I also think it contradicts the argument you are putting forth for subsidy removal, once a habit is established, we don't have the record of changing or removing it, so the current clamour of the MF industry to bring upfront commissions back is a disguised admission that we don't care for you investors
Jul 8, 2012
The article is 100% true and I hope atleast the new young generation will understand this and do the needful to rectify the mistakes.

For this we need to urgently educate the new young generation with full swing. The article is one such step towards the same.
Jul 7, 2012
I agree with surajit som that stockton is just one of the many cities in the usa going bankrupt. The entire state of California is bankrupt and indeed the usa is almost bankrupt. No one wants to face up to that fact. USA is in a complete state of denial of its impending troubles, both fiscal and social.

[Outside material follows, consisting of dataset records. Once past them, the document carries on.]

-- ==== Sys2Proof/Certificates/Slice0/Obligations.lean ====
section
/-! DEFINITION. The statements for the provers, one proposition each. -/

open Sys2Proof Sys2Proof.Machine

/-! The queue, the clock and reset. -/

/-- A step takes the command at the front of the queue and runs it with the rest of the queue. -/
def Obligations.StepRunsTheFrontCommand : Prop :=
  ∀ (c : Instr) (rest : List Instr) (s : State), step { s with pending := c :: rest } = exec c { s with pending := rest }

/-- On an empty queue one fabric clock of 2.5 ns passes (R55, R56): LTC advances by it, TTC by it, RATE_ADJ and the share of a correction that is under
way; both counters stand while a core reset is held (R444). What belonged to the clock that ends goes with it: the notes of its hardware updates,
locks, unlocks and output writes, of its engines' stores and of the aborts of its tests; a soft reset that reads 1 comes one clock nearer to its end
(R443). Nothing else changes. That a step on an empty queue is one clock is the model's choice (log entry 2). -/
def Obligations.IdleStepIsOneFabricClock : Prop :=
  ∀ s : State, s.pending = [] →
    (s.power.held = false → ∃ t, step s = .next t
      ∧ t.time.ltc = s.time.ltc + BitVec.ofInt 96 (5 * 2 ^ 31)
      ∧ t.time.ttc = s.time.ttc + BitVec.ofInt 96 (5 * 2 ^ 31 + s.getInt TIME.RATE_ADJ + (if s.time.slewLeft = 0 then 0 else s.time.slewPerClock))
      ∧ t.time.slewLeft = s.time.slewLeft - 1
      ∧ t = { s with
          updates := [], sharedStores := [], thisClock := ⟨[], [], none⟩, proof := { s.proof with aborted := [] }
          softResets := s.softResets.filterMap fun x => if x.2 ≤ 1 then none else some (x.1, x.2 - 1)
          time := { s.time with ltc := t.time.ltc, ttc := t.time.ttc, slewLeft := t.time.slewLeft } })
    ∧ (s.power.held = true → step s = .next { s with
        updates := [], sharedStores := [], thisClock := ⟨[], [], none⟩, proof := { s.proof with aborted := [] }
        softResets := s.softResets.filterMap fun x => if x.2 ≤ 1 then none else some (x.1, x.2 - 1) })

/-- After reset both stores are canonical and empty, nothing waits, nothing has been sent, LTC is 0 and no train time is held (R54, R55, R69). -/
def Obligations.ResetStateIsCanonicalAndEmpty : Prop :=
  State.reset.Inv ∧ State.reset.regs = [] ∧ State.reset.mem = [] ∧ State.reset.pending = [] ∧ State.reset.sent = []
    ∧ State.reset.time.ltc = 0 ∧ State.reset.valid = false ∧ State.reset.lineState .A = lnOFF ∧ State.reset.lineState .B = lnOFF

/-- Every step from a state with canonical stores ends in a state with canonical stores, whatever command is in front. -/
def Obligations.StepKeepsCanonicalStores : Prop :=
  ∀ s t : State, s.Inv → step s = .next t → t.Inv

/-- No command looks at or changes the queue of waiting commands, and what has been sent stays sent, in its order: a command only appends to it. The
record of what is sent is the model's own (log entry 3). -/
def Obligations.CommandsKeepTheQueueAndWhatWasSent : Prop :=
  ∀ (c : Instr) (s t : State), exec c s = .next t → t.pending = s.pending ∧ s.SentBefore t

/-- R55: no correction, step or configuration changes LTC. Only a command that may reset the device does. -/
def Obligations.LtcChangesOnlyByReset : Prop :=
  ∀ (c : Instr) (s t : State), mayReset c = false → exec c s = .next t → t.time.ltc = s.time.ltc

/-- Every command answers a next state, from every state: none faults and none is refused. -/
def Obligations.EveryCommandAnswersANextState : Prop :=
  ∀ (c : Instr) (s : State), ∃ t, exec c s = .next t

/-! Registers, memories, counters, interrupts and error records. -/

/-- A register field reads back what was set, cut to its width, and every field with another key reads as before, as does every byte of memory.
Consecutive bytes read back as written, and every byte outside them reads as before, as does every register field. -/
def Obligations.StoresReadBackWhatWasWritten : Prop :=
  ∀ (s : State) (r q : Reg) (v a : Nat) (bs : List Byte),
    (s.set r v).get r = v % 2 ^ r.width ∧ (q.key ≠ r.key → (s.set r v).get q = s.get q) ∧ (s.set r v).byte a = s.byte a
    ∧ (s.setBytes a bs).bytes a bs.length = bs ∧ (∀ b, (b < a ∨ a + bs.length ≤ b) → (s.setBytes a bs).byte b = s.byte b) ∧ (s.setBytes a bs).get q = s.get q

/-- R42: a counter stops at its maximum; another count leaves it there. R454: raising an interrupt sets its bit of INT_RAW and no other; clearing by
writing 1 clears the bits written and no other, but that a bit which the hardware has set in the same fabric clock stays 1 (R7). -/
def Obligations.CountersSaturateAndInterruptBitsMoveAlone : Prop :=
  (∀ (s : State) (r : Reg) (n : Nat), (s.countBy r n).get r = min (s.get r + n) (2 ^ r.width - 1)
    ∧ (s.get r = 2 ^ r.width - 1 → (s.countBy r n).get r = 2 ^ r.width - 1))
  ∧ (∀ (s : State) (p : Page) (b i v : Nat), i < 32 →
    bitOf ((s.raise p b).get (HDR.INT_RAW p)) i = (decide (i = b) || bitOf (s.get (HDR.INT_RAW p)) i)
      ∧ (s.updates = [] → bitOf ((s.clearInt p v).get (HDR.INT_RAW p)) i = (bitOf (s.get (HDR.INT_RAW p)) i && !bitOf v i))
      ∧ bitOf (((s.raise p b).clearInt p v).get (HDR.INT_RAW p)) b = bitOf ((s.raise p b).get (HDR.INT_RAW p)) b)

/-- R44: ERR_INFO holds the most severe error and, among errors of one class, the first; WORD is 0 but for causes 1 and 2. No other register changes. -/
def Obligations.ErrInfoHoldsTheFirstOfTheMostSevere : Prop :=
  ∀ (s : State) (p : Page) (cls cell cause word : Nat), cls ≤ 3 →
    (cls ≤ s.get (HDR.ERR_INFO_CLASS p) → ∀ q ∈ errInfo p, s.get q < 2 ^ q.width → (s.recordError p cls cell cause word).get q = s.get q)
      ∧ (∀ q : Reg, q.key ∉ (errInfo p).map Reg.key → (s.recordError p cls cell cause word).get q = s.get q)
      ∧ (s.get (HDR.ERR_INFO_CLASS p) < cls →
          (s.recordError p cls cell cause word).get (HDR.ERR_INFO_CLASS p) = cls
            ∧ (s.recordError p cls cell cause word).get (HDR.ERR_INFO_CELL p) = cell % 2 ^ (HDR.ERR_INFO_CELL p).width
            ∧ (s.recordError p cls cell cause word).get (HDR.ERR_INFO_CAUSE p) = cause % 2 ^ (HDR.ERR_INFO_CAUSE p).width
            ∧ (s.recordError p cls cell cause word).get (HDR.ERR_INFO_WORD p) = (if cause = 1 ∨ cause = 2 then word else 0) % 2 ^ (HDR.ERR_INFO_WORD p).width)

/-! The averaging of train time, and frames. -/

/-- R65: of n sorted values, as many fall away at either end (none of up to 2, one of 3 to 7, two of 8 and more) and the rest stay; the mean lies between
any bounds of the values. The correction taken for the next tick stays within plus or minus P; P is in ns and the correction in units of 0.25 ns. -/
def Obligations.OffsetCorrectionAveragesAndClamps : Prop :=
  (∀ (s : State) (o : Int), ∃ c, (s.takeCorrection o).time.correction = some c
    ∧ -(4 * (s.precision : Int)) ≤ c ∧ c ≤ 4 * (s.precision : Int)
    ∧ (-(4 * (s.precision : Int)) ≤ o → o ≤ 4 * (s.precision : Int) → c = o))
  ∧ (∀ l : List (Nat × Int), (keptOf (sortDev l)).length = l.length - 2 * discarded l.length
    ∧ (l ≠ [] → keptOf (sortDev l) ≠ [])
    ∧ (∀ v ∈ keptOf (sortDev l), v ∈ l)
    ∧ (∀ lo hi : Int, l ≠ [] → (∀ v ∈ l, lo ≤ v.2 ∧ v.2 ≤ hi) → lo ≤ meanOf l ∧ meanOf l ≤ hi))

/-- The frame of the commands that act on registers alone: what they change besides registers, and the notes of which of them the hardware has updated in
this fabric clock (R7) and of its locks, unlocks and output writes (R456, R461), is nothing: no byte of memory, no line, clock, table, queue or
record, and nothing is sent. DR_FETCH_DONE changes nothing more than that and the instant the data have been held since; BO_RECOVER nothing more than
that and the brown-out monitor's times. -/
def Obligations.RegisterCommandsLeaveTheRestAlone : Prop :=
  ∀ (s t : State) (p : Page) (v : Word) (key : BitVec 16) (n : BitVec 5) (level : Bool) (b : Requester) (lane : BitVec 1) (c : BitVec 3) (k : Line) (f : BitVec 1)
    (m : BitVec 6) (g : BitVec 12) (q : BitVec 4) (tail : BitVec 3),
    ∀ i ∈ [Instr.cfgLock p, .lockKey p key, .intRawClear p v, .intSet p v, .sticky, .lockAll, .outSet v, .outClr v, .gpioEdge n level, .faultLatchClear, .trngFail,
      .chModeWrite level, .pushChunkTaken, .plogClr b, .laneUp lane, .canIntegrated c, .restart c, .busOn c, .fifoAck c f m, .gclSwap g, .pauseExpiry q,
      .pauseStormEnd q, .consistLinkChange tail level, .pinLatest k, .pinPrevious k, .unpin k, .hbtLost, .drFetchDone, .boRecover],
      exec i s = .next t → t = { s with
        regs := t.regs, updates := t.updates, thisClock := t.thisClock
        bridges := if i = .drFetchDone then { s.bridges with slotSince := t.bridges.slotSince } else s.bridges
        power := if i = .boRecover then { s.power with boSince := t.power.boSince, boSpent := t.power.boSpent } else s.power }

/-- The frame of the instructions of an engine that work on its own registers: memory, what was sent, both lines, time, forming, the Loaf, the kneaders,
the buses, the switch, security, the pair and every semaphore stay as they were; what changes is the role, and registers of the pages that show it,
with the note of which were updated in this clock. -/
def Obligations.EngineInstructionsLeaveTheRestAlone : Prop :=
  ∀ (s t : State) (c : Line) (r i : BitVec 4) (rd rs1 rs2 off w1 sh : BitVec 5) (sx : Bool) (sat mode d : BitVec 2) (imm : BitVec 12),
    ∀ x ∈ [Instr.bfx c r rd rs1 off w1 sx, .bfi c r rd rs1 off w1, .sscl c r rd rs1 rs2 sat sh, .bswap c r rd rs1 mode, .ldp c r rd rs1 imm, .wft c r rd rs1, .ebreak c r,
      .evqPop c r rd, .mboxOutDb c r, .mboxInAck c r, .inDb c i, .outAck c i, .dmaGo c r d],
      exec x s = .next t → t = { s with regs := t.regs, updates := t.updates, rolesA := t.rolesA, rolesB := t.rolesB }

/-! Train time and the cycle (spec/03_train_time.md). -/

/-- What the time unit's commands do. SNAP stores both counters (R57). An edge of PPS_IN of the polarity set gives the error to the nearest second; one
beyond EXT_MAX starts the count of good edges anew, and from the third good edge in a row on the reference is valid (R75); any other edge does
nothing. PPS_LOST takes the reference away on the Starter (R76). In HOLDOVER HOLD_MAX cycles without a value lead the Starter to LEAD (R69). At the
end of an interval the sum and the counts start anew; with too few values RATE_ADJ stays; with enough it moves by the deviation's rate, divided by 2
to the GAIN and rounded down, within plus or minus 5,368,709, at once or, after RETURN_END or the return close, from the next tick on; a value beyond
that limit raises its interrupt (R68). Before the interval's end nothing changes. -/
def Obligations.TimeUnitCommands : Prop :=
  ∀ s : State,
    exec .snap s = .next (((s.set64 TIME.SNAP_LTC_LO TIME.SNAP_LTC_HI s.ltcNs.toNat).set TIME.SNAP_LTC_FRAC (s.time.ltc.toNat % 2 ^ 32)).set64
      TIME.SNAP_TTC_LO TIME.SNAP_TTC_HI s.ttcNs.toNat)
    ∧ (∀ (at_ : BitVec 64) (rising : Bool), s.usesPps = true → rising ≠ s.flag TIME.TIME_CTRL_PPS_POL →
        (s.get TIME.EXT_MAX < 4 * (secondError at_).natAbs →
          exec (.ppsEdge at_ rising) s = .next ((s.setInt TIME.PPS_ERR (secondError at_)).withTime fun t =>
            { t with ppsOutstanding := 4 * secondError at_, ppsGoodRun := 0 }))
        ∧ (4 * (secondError at_).natAbs ≤ s.get TIME.EXT_MAX → s.time.ppsGoodRun < 2 →
          exec (.ppsEdge at_ rising) s = .next ((s.setInt TIME.PPS_ERR (secondError at_)).withTime fun t =>
            { t with ppsOutstanding := 4 * secondError at_, ppsGoodRun := s.time.ppsGoodRun + 1 }))
        ∧ (4 * (secondError at_).natAbs ≤ s.get TIME.EXT_MAX → 2 ≤ s.time.ppsGoodRun →
          exec (.ppsEdge at_ rising) s = .next (((s.setInt TIME.PPS_ERR (secondError at_)).withTime fun t =>
            { t with ppsOutstanding := 4 * secondError at_, ppsGoodRun := s.time.ppsGoodRun + 1 }).setFlag TIME.TIME_STAT_EXT_VALID true)))
    ∧ (∀ (at_ : BitVec 64) (rising : Bool), s.usesPps = false ∨ rising = s.flag TIME.TIME_CTRL_PPS_POL → exec (.ppsEdge at_ rising) s = .next s)
    ∧ (s.flag TIME.TIME_STAT_STARTER = true →
        exec .ppsLost s = .next (((s.setFlag TIME.TIME_STAT_EXT_VALID false).raise .time 13).withTime fun t =>
          { t with ppsOutstanding := 0, ppsGoodRun := 0, extPublished := 0 }))
    ∧ (s.timeState = tmHOLDOVER → s.get TIME.HOLD_MAX ≤ s.time.holdoverRun → s.flag TIME.TIME_STAT_STARTER = true →
        exec .holdMaxExpiry s = .next (s.set TIME.TIME_STAT_STATE tmLEAD))
    ∧ (s.get TIME.RATE_CTRL_INTERVAL ≤ s.time.intervalCycles → 2 * s.time.accCount < s.get TIME.RATE_CTRL_INTERVAL →
        exec .rateCorrection s = .next (s.withTime fun t => { t with accSum := 0, accCount := 0, intervalCycles := 0 }))
    ∧ (∀ raw new : Int, s.get TIME.RATE_CTRL_INTERVAL ≤ s.time.intervalCycles → s.get TIME.RATE_CTRL_INTERVAL ≤ 2 * s.time.accCount →
        raw = s.getInt TIME.RATE_ADJ + Int.fdiv s.rateDelta (2 ^ s.get TIME.RATE_CTRL_GAIN) → new = max (-5368709) (min 5368709 raw) →
        (s.time.returnEndSeen = false → s.time.returnClosed = false →
          exec .rateCorrection s = .next (((if raw = new then s else s.raise .time 12).setInt TIME.RATE_ADJ new).withTime fun t =>
            { t with accSum := 0, accCount := 0, intervalCycles := 0 }))
        ∧ (s.time.returnEndSeen = true ∨ s.time.returnClosed = true →
          exec .rateCorrection s = .next ((if raw = new then s else s.raise .time 12).withTime fun t =>
            { t with rateNext := some new, accSum := 0, accCount := 0, intervalCycles := 0 })))
    ∧ (s.time.intervalCycles < s.get TIME.RATE_CTRL_INTERVAL → exec .rateCorrection s = .next s)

It will be able to drag on for several decades but its standards will erode and it will make desperate efforts to scam the countries of the world by attempting to export its bad practices over the world passing them off as proven methods of economic progress.
surajit som
Jul 7, 2012
what we are witnessing is the collapse of western capitalism particularly post-WW II type. stockton is like the appearance of AIDS.there will be hundreds or thousands of stocktons all over america and europe.

what will emerge? not necessarily something better. may be an era of bogus or rancid socialism. like we see in india today.let us remember that for majority of russians ,the post-communist russia is probably worse than communist russia. the age of affluent and glamorous west is over. welcome stockton !!